Zucchini Banana Muffins
These Paleo Zucchini Banana Muffins are packed with lots of shredded zucchini and chunks of banana. They are a great make ahead breakfast you can enjoy for quick and easy breakfast on the go throughout the week. They will last for up to 5 days in the fridge. They are Paleo, Grain Free, Gluten Free, Dairy Free, Refined Sugar Free and Specific Carbohydrate Diet Legal.
I have been getting so many requests for more zucchini recipes, so ask and you shall receive! I absolutely LOVE the flavour of these Zucchini Banana Muffins. They have a light and moist texture with chunks of banana, shredded zucchini and crunchy walnuts. These are great for meal prep for a busy week ahead, make a batch on Sunday and enjoy them for quick and easy breakfasts on the go or a light snack.
Tips for Making These Zucchini Banana Muffins:
- Drain the zucchini: Squeeze, squeeze, squeeze all of the excess moisture out of the shredded zucchini
- Don’t overmix the batter: almond flour is an oily flour so the more you mix, the more oil that is released into the batter which will result in dense oily muffins.
- Oil the muffin cups: if not using muffin liners, be sure to oil the muffin tray well with melted coconut oil so the muffins don’t stick.
- Cover the muffins while baking: depending on your oven, the muffins brown quickly while baking. Cover them with a sheet of aluminum foil to prevent the tops burning while the center of the muffins is undercooked.
- Allow them to cool: Once the muffins are done baking, allow them to cool on the countertop for 10 minutes before trying to remove them from the muffin tray.

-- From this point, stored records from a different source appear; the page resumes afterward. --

/-- INCR, in 2^−32 ns. -/
def setIncr (s : State) (i : Int) : State :=
  setFld (wrI s FTM_INCR_LO i) FTM_INCR_HI 3 0 (unsgn 36 i / 2 ^ 32)

/-- 2^−16 ns to ns, rounded up. -/
def up16 (n : Nat) : Nat := cdiv n 65536

/-- The largest of a list. -/
def maxN (l : List Nat) : Nat := l.foldl (fun m x => if m < x then x else m) 0

/-- The error estimate E in ns, rounded up (R463). -/
def errEst (s : State) : Nat :=
  let st := ftmSt s
  let f := s.ftm
  if st = tFree then 0
  else if st = tAcquiring then up16 ((f.upE + 4) * 65536 + f.offsets.headD 0)
  else if st = tLocked then up16 ((f.upE + 4) * 65536 + maxN (f.offsets.take (fld s FTM_LOCK 15 8)))
  else f.entryE + cdiv (fld s FTM_HOLD 15 0 * (now s - f.entryAt)) (10 ^ 9)

/-- `FTM_ERR` and EXCESS follow E (R463). When E comes to exceed HOLDOVER_LIMIT the device reports its excess: the
cross-device features are withdrawn from the next boundary and the group is told (R292). -/
def ftmShow (s : State) : State :=
  let e := errEst s
  let was := flag s FTM_STS 15
  let exceeds := decide (fld s FTM_HOLD 31 16 < e)
  let s := setFlag (wrN s FTM_ERR (satN (2 ^ 32 - 1) e)) FTM_STS 15 exceeds
  let mask := if exceeds then natSet s.ovl.excess (ownAddr s) else natClr s.ovl.excess (ownAddr s)
  let s := { s with ovl := { s.ovl with excess := mask } }
  if exceeds && !was then noticeGroup s 4 (now s) 0 else s

/-! ### TIME frames -/

/-- Message types of IEEE 1588-2019. -/
def mSync : Nat := 0x0
def mPdelayReq : Nat := 0x2
def mPdelayResp : Nat := 0x3
def mAnnounce : Nat := 0xB

/-- A TIME frame leaves an UP port when the class holds its credits (R417, R421); one that cannot is replaced by the next
message of its exchange (R418). -/
def timeOut (s : State) (p ty credits : Nat) (body : List Nat) : State :=
  if portUp s p && decide (mget 0 (fport s p).used 0 + credits ≤ 64) then
    updPort (wireOut s p none ⟨clTime, ty, fld s (FAB_P_STS p) 28 24, ownAddr s, 0, none, body⟩) p
      (fun q => { q with used := mset q.used 0 (mget 0 q.used 0 + credits) })
  else s

/-- A TIME frame accepted on port `p` (R449); its buffer space is to be returned (R421). -/
def timeIn (s : State) (p credits : Nat) : State :=
  updPort (satInc s (FAB_P_RX_FRAMES p)) p (fun q => { q with owed := mset q.owed 0 (mget 0 q.owed 0 + credits) })

/-- The port carries time and the message is of the device's domain (R456, R460). -/
def timeOk (s : State) (p domain : Nat) : Bool := portUp s p && domain == fld s FTM_CFG 23 16

/-- Time on port `p`. -/
def tport (s : State) (p : Nat) : FtmPort := mget FtmPort.reset s.ftm.ports p

/-- `s` with `f` applied to time on port `p`. -/
def updTport (s : State) (p : Nat) (f : FtmPort → FtmPort) : State :=
  { s with ftm := { s.ftm with ports := mset s.ftm.ports p (f (tport s p)) } }

/-! ### Grandmaster and slave port (R459 to R461) -/

/-- The Announce, Sync and Pdelay_Req intervals in ns (R456, R458, R460). -/
def annNs (s : State) : Nat := 10 ^ 9 / 2 ^ fld s FTM_CFG 11 8
def syncNs (s : State) : Nat := 10 ^ 9 / 2 ^ fld s FTM_CFG 7 4
def pdelayNs (s : State) : Nat := 10 ^ 9 / 2 ^ fld s FTM_CFG 3 0

/-- Length of 3 Announce intervals in ns. -/
def ann3 (s : State) : Nat := 3 * 10 ^ 9 / 2 ^ fld s FTM_CFG 11 8

/-- The periodic message of a type is due on port `p`: none was sent before, or its interval has passed. -/
def timeDue (s : State) (p ty ns : Nat) : Bool :=
  match (tport s p).sentAt.find? (fun e => e.1 == ty) with
  | some e => reached s (e.2 + ns)
  | none => true

/-- The periodic message of a type is sent on port `p` now. -/
def timeSent (s : State) (p ty : Nat) : State := updTport s p (fun t => { t with sentAt := mset t.sentAt ty (now s) })

/-- The Announce of port `p` that counts in selection (R459). -/
def annCounts (s : State) (p : Nat) : Option AnnIn :=
  match (tport s p).ann with
  | none => none
  | some a =>
    if portUp s p && decide (now s ≤ a.at_ + ann3 s) && decide (a.steps < 31) && !s.ftm.holdDown.any (fun h => h.1 == a.serial) then
      some a
    else none

/-- The best grandmaster, as priority and serial: the device itself or an announced one (R459). -/
def bestGm (s : State) : Nat × Nat :=
  ports4.foldl (fun b p =>
    match annCounts s p with
    | none => b
    | some a => if decide (a.prio < b.1) || (a.prio == b.1 && decide (a.serial < b.2)) then (a.prio, a.serial) else b)
    (fld s FTM_CFG 31 24, ownSerial s)

/-- The slave port for a grandmaster: the port that announced it with the fewest stepsRemoved, the lower on a tie, among
those with a valid delay (R458, R460). -/
def slaveFor (s : State) (gm : Nat) : Option (Nat × Nat) :=
  ports4.foldl (fun b p =>
    match annCounts s p with
    | none => b
    | some a =>
      if a.serial ≠ gm || !flag s (FTM_P_STS p) 2 then b
      else
        match b with
        | none => some (p, a.steps)
        | some (_, k) => if a.steps < k then some (p, a.steps) else b) none

/-- ROLE of every port (R460, R469). -/
def rolesShow (s : State) : State :=
  ports4.foldl (fun s p =>
    setFld s (FTM_P_STS p) 1 0 (if !portUp s p then 0 else if s.ftm.slave == some p then 2 else 1)) s

/-- An Announce leaves port `p` (R456, R460): grandmaster priority and serial, and stepsRemoved. -/
def sendAnnounce (s : State) (p : Nat) : State :=
  let prio := match s.ftm.slave with
              | some q => match (tport s q).ann with
                          | some a => a.prio
                          | none => fld s FTM_CFG 31 24
              | none => fld s FTM_CFG 31 24
  if s.ftm.slave == some p then s
  else timeOut s p mAnnounce 2 [prio, rd64 s FTM_GM_SERIAL_LO FTM_GM_SERIAL_HI, fld s FTM_STS 28 24]

/-- Selection (R459, R460) and the servo's transition (R461). A better grandmaster that takes the place of one not lost comes with a
joined fabric: its first Sync steps the time (R464). A device in HOLDOVER that is the best itself stays there until
the hold-down ends, which `expired` says. -/
def ftmSelect (s : State) (expired : Bool) : State :=
  let (_, gm) := bestGm s
  let st := ftmSt s
  let oldGm := rd64 s FTM_GM_SERIAL_LO FTM_GM_SERIAL_HI
  if gm = ownSerial s then
    if st = tHoldover && !expired then rolesShow s
    else
      let s := { s with ftm := { s.ftm with slave := none, offsets := [], run := 0, joined := false } }
      let s := setIncr (setFlag (setFld (setFld s FTM_STS 28 24 0) FTM_STS 1 0 tFree) FTM_STS 14 true) (2 ^ 33)
      let s := rolesShow (wr64 s FTM_GM_SERIAL_LO FTM_GM_SERIAL_HI gm)
      ftmShow (if oldGm ≠ gm then ports4.foldl sendAnnounce s else s)
  else
    let sl := slaveFor s gm
    let fresh := st == tFree || st == tHoldover || oldGm != gm
    let joined := s.ftm.joined || (oldGm != gm && st != tHoldover)
    let s := { s with ftm := { s.ftm with slave := sl.map (·.1), integ := if st = tFree then 0 else s.ftm.integ
                                          offsets := if fresh then [] else s.ftm.offsets
                                          run := if fresh then 0 else s.ftm.run, joined := joined
                                          syncAt := if s.ftm.slave == sl.map (·.1) then s.ftm.syncAt else now s } }
    let s := setFlag (if fresh then setFld s FTM_STS 1 0 tAcquiring else s) FTM_STS 14 false
    let s := match sl with
             | some (p, k) => setFld (setFld s FTM_STS 9 8 p) FTM_STS 28 24 (k + 1)
             | none => s
    let s := rolesShow (wr64 s FTM_GM_SERIAL_LO FTM_GM_SERIAL_HI gm)
    ftmShow (if oldGm ≠ gm then ports4.foldl sendAnnounce s else s)

/-- HOLDOVER from ACQUIRING or LOCKED (R461): INCR stays, the lost grandmaster is held down, and E runs from its value at
entry (R463). -/
def enterHoldover (s : State) : State :=
  if ftmSt s ≠ tAcquiring && ftmSt s ≠ tLocked then s
  else
    let e := errEst s
    let gm := rd64 s FTM_GM_SERIAL_LO FTM_GM_SERIAL_HI
    let s := { s with ftm := { s.ftm with slave := none, offsets := [], run := 0, entryE := e, entryAt := now s
                                          holdDown := mset s.ftm.holdDown gm (now s + ann3 s) } }
    ftmSelect (ftmShow (setFld s FTM_STS 1 0 tHoldover)) false

/-- Port `p` comes UP: its delay is measured anew (R458). -/
def ftmPortUp (s : State) (p : Nat) : State :=
  rolesShow (setFlag (updTport s p (fun _ => FtmPort.reset)) (FTM_P_STS p) 2 false)

/-- Port `p` leaves UP (R461). -/
def ftmPortDown (s : State) (p : Nat) : State :=
  let was := s.ftm.slave == some p
  let s := setFlag (updTport s p (fun _ => FtmPort.reset)) (FTM_P_STS p) 2 false
  rolesShow (if was then enterHoldover s else ftmSelect s false)

/-- ANNOUNCE_SEND (R456): every Announce interval. -/
def execAnnounceSend (p : Nat) (s : State) : Host.Outcome State Fault Refusal :=
  whileClocked s fun s =>
  if p < 4 && timeDue s p mAnnounce (annNs s) then sendAnnounce (timeSent s p mAnnounce) p else s

/-- ANNOUNCE (R459, R460, R461). -/
def execAnnounceRx (p domain prio serial steps : Nat) (s : State) : Host.Outcome State Fault Refusal :=
  whileClocked s fun s =>
  if timeOk s p domain then
           ftmSelect (updTport (timeIn s p 2) p (fun t => { t with ann := some ⟨prio, serial, steps, now s⟩ })) false
         else s

/-- ANNOUNCE_TIMEOUT (R461): the slave port's Announce is too old. -/
def execAnnounceTimeout (s : State) : Host.Outcome State Fault Refusal :=
  whileClocked s fun s =>
  match s.ftm.slave with
         | none => s
         | some p =>
           if (tport s p).ann.all (fun a => reached s (a.at_ + ann3 s)) then enterHoldover (updTport s p (fun t => { t with ann := none }))
           else s

/-- SYNC_LOSS (R461): no Sync on the slave port for 4 Sync intervals. -/
def execSyncLoss (s : State) : Host.Outcome State Fault Refusal :=
  whileClocked s fun s =>
  if s.ftm.slave.isSome && reached s (s.ftm.syncAt + 4 * syncNs s) then enterHoldover s else s

/-- HOLD_DOWN_EXPIRY (R461): the hold-down of a grandmaster has lasted 3 Announce intervals. -/
def execHoldDownExpiry (serial : Nat) (s : State) : Host.Outcome State Fault Refusal :=
  whileClocked s fun s =>
  if s.ftm.holdDown.any (fun h => h.1 == serial && !reached s h.2) then s
  else ftmSelect { s with ftm := { s.ftm with holdDown := mdel s.ftm.holdDown serial } } true

/-! ### Path delay (R458) -/

/-- PDELAY_SEND (R458): every Pdelay_Req interval. -/
def execPdelaySend (p : Nat) (s : State) : Host.Outcome State Fault Refusal :=
  whileClocked s fun s =>
  if portUp s p && timeDue s p mPdelayReq (pdelayNs s) then
           updTport (timeOut (timeSent s p mPdelayReq) p mPdelayReq 2 []) p (fun t => { t with req := some (counter32 s / 65536) })
         else s

/-- PDELAY_REQ (R456): answered with the turnaround t3 − t2, in 2^−16 ns. -/
def execPdelayReq (p domain turn : Nat) (s : State) : Host.Outcome State Fault Refusal :=
  whileClocked s fun s =>
  if timeOk s p domain then timeOut (timeIn s p 2) p mPdelayResp 2 [turn] else s

/-- PDELAY_RESP (R458): d is kept doubled, so that its half unit is not lost; the mean of the last eight is rounded. A response later
than 1 ms after the request leaves the exchange invalid. -/
def execPdelayResp (p domain t4 : Nat) (turn : Int) (s : State) : Host.Outcome State Fault Refusal :=
  whileClocked s fun s =>
  if !timeOk s p domain then s
         else
           let s := timeIn s p 2
           match (tport s p).req with
           | none => s
           | some t1 =>
             if t1 + 65536000000 < t4 then updTport s p (fun t => { t with req := none })
             else
             let d2 : Int := (t4 : Int) - t1 - turn
             let ds := (d2 :: (tport s p).delays).take 8
             let k := satN 8 ((tport s p).valid + 1)
             let s := updTport s p (fun t => { t with delays := ds, valid := k, req := none })
             if k < 8 then s
             else
               let s := wrI s (FTM_P_DELAY p) (rdiv (ds.foldl (· + ·) 0) 16)
               if flag s (FTM_P_STS p) 2 then s else ftmSelect (setFlag s (FTM_P_STS p) 2 true) false

/-- PDELAY_TIMEOUT (R458): no response within 1 ms, and the exchange is invalid. -/
def execPdelayTimeout (p : Nat) (s : State) : Host.Outcome State Fault Refusal :=
  whileClocked s fun s =>
  if (tport s p).req.any (fun t1 => reached s (t1 / 65536 + 1000000)) then updTport s p (fun t => { t with req := none }) else s

/-! ### The servo (R462 to R465) -/

/-- A step (R462, R465): the counter is set back by the offset (2^−16 ns), and the last boundary with it, from which the next
one is at least T away. -/
def timeStep (s : State) (offset : Int) : State :=
  let old := now s
  let s := setCounter32 s ((counter32 s : Int) - offset * 65536)
  let s := { s with ftm := { s.ftm with boundary := ((s.ftm.boundary : Int) - offset / 65536).toNat } }
  event (satInc s FTM_STEPS) srcDevice 0x1703 (leBytes 8 old ++ leBytes 8 (now s))

/-- A slew (R462): the PI law sets INCR. -/
def timeSlew (s : State) (offset : Int) : State :=
  let lim := rdiv ((rdN s FTM_RATE_LIM * 2 ^ 33 : Nat) : Int) (10 ^ 9)
  let i := clampI (-lim) lim (s.ftm.integ + rdiv (fld s FTM_SERVO 15 0 * offset) 65536)
  let adj := clampI (-lim) lim (rdiv (fld s FTM_SERVO 31 16 * offset) 65536 + i)
  setIncr { s with ftm := { s.ftm with integ := i } } (2 ^ 33 - adj)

- Storage: these muffins are best stored in an airtight container in the fridge for up to 5 days. This will ensure they stay moist and don’t dry out. They can also be frozen for up to 3 months.
Here are a few more muffin recipes that you might enjoy:
- Zucchini, Lemon & Poppy Seed Muffins
- Chunky Monkey Muffins
- Lemon Blueberry Muffins
- Apple Cinnamon Muffins
- Rhubarb & Orange Muffins
- Cranberry, Orange & Pecan Muffins
If you make this recipe let me know in the comment section below, I would love to hear what you think or take a photo and tag me (@everylastbite_) on Instagram, I love seeing your photos!
Zucchini Banana Muffins
- Preheat the oven to 350 degrees Fahrenheit (175 degrees Celsius) and line a muffin tray with liners
- Using a cheese grater, grate the zucchini. Place the grated zucchini between paper towel and squeeze firmly to remove as much water as possible.
- In the bowl of an electric mixer combine the banana, eggs, vanilla and honey and mix until the banana is beaten into a smooth consistency.
- Add in the baking soda, cinnamon, almond flour, coconut flour and salt and mix until well combined. Finally add in the grated zucchini and chopped walnuts.
- Divide the batter between 9-10 muffin cups, and be sure to fill them right to the top as the muffins will not rise when baked. Bake in the oven for 25 minutes until a toothpick inserted in the center comes out clean. If the tops of the muffins begin to brown too quickly while baking, place a piece of tin foil overtop. Store in an airtight container.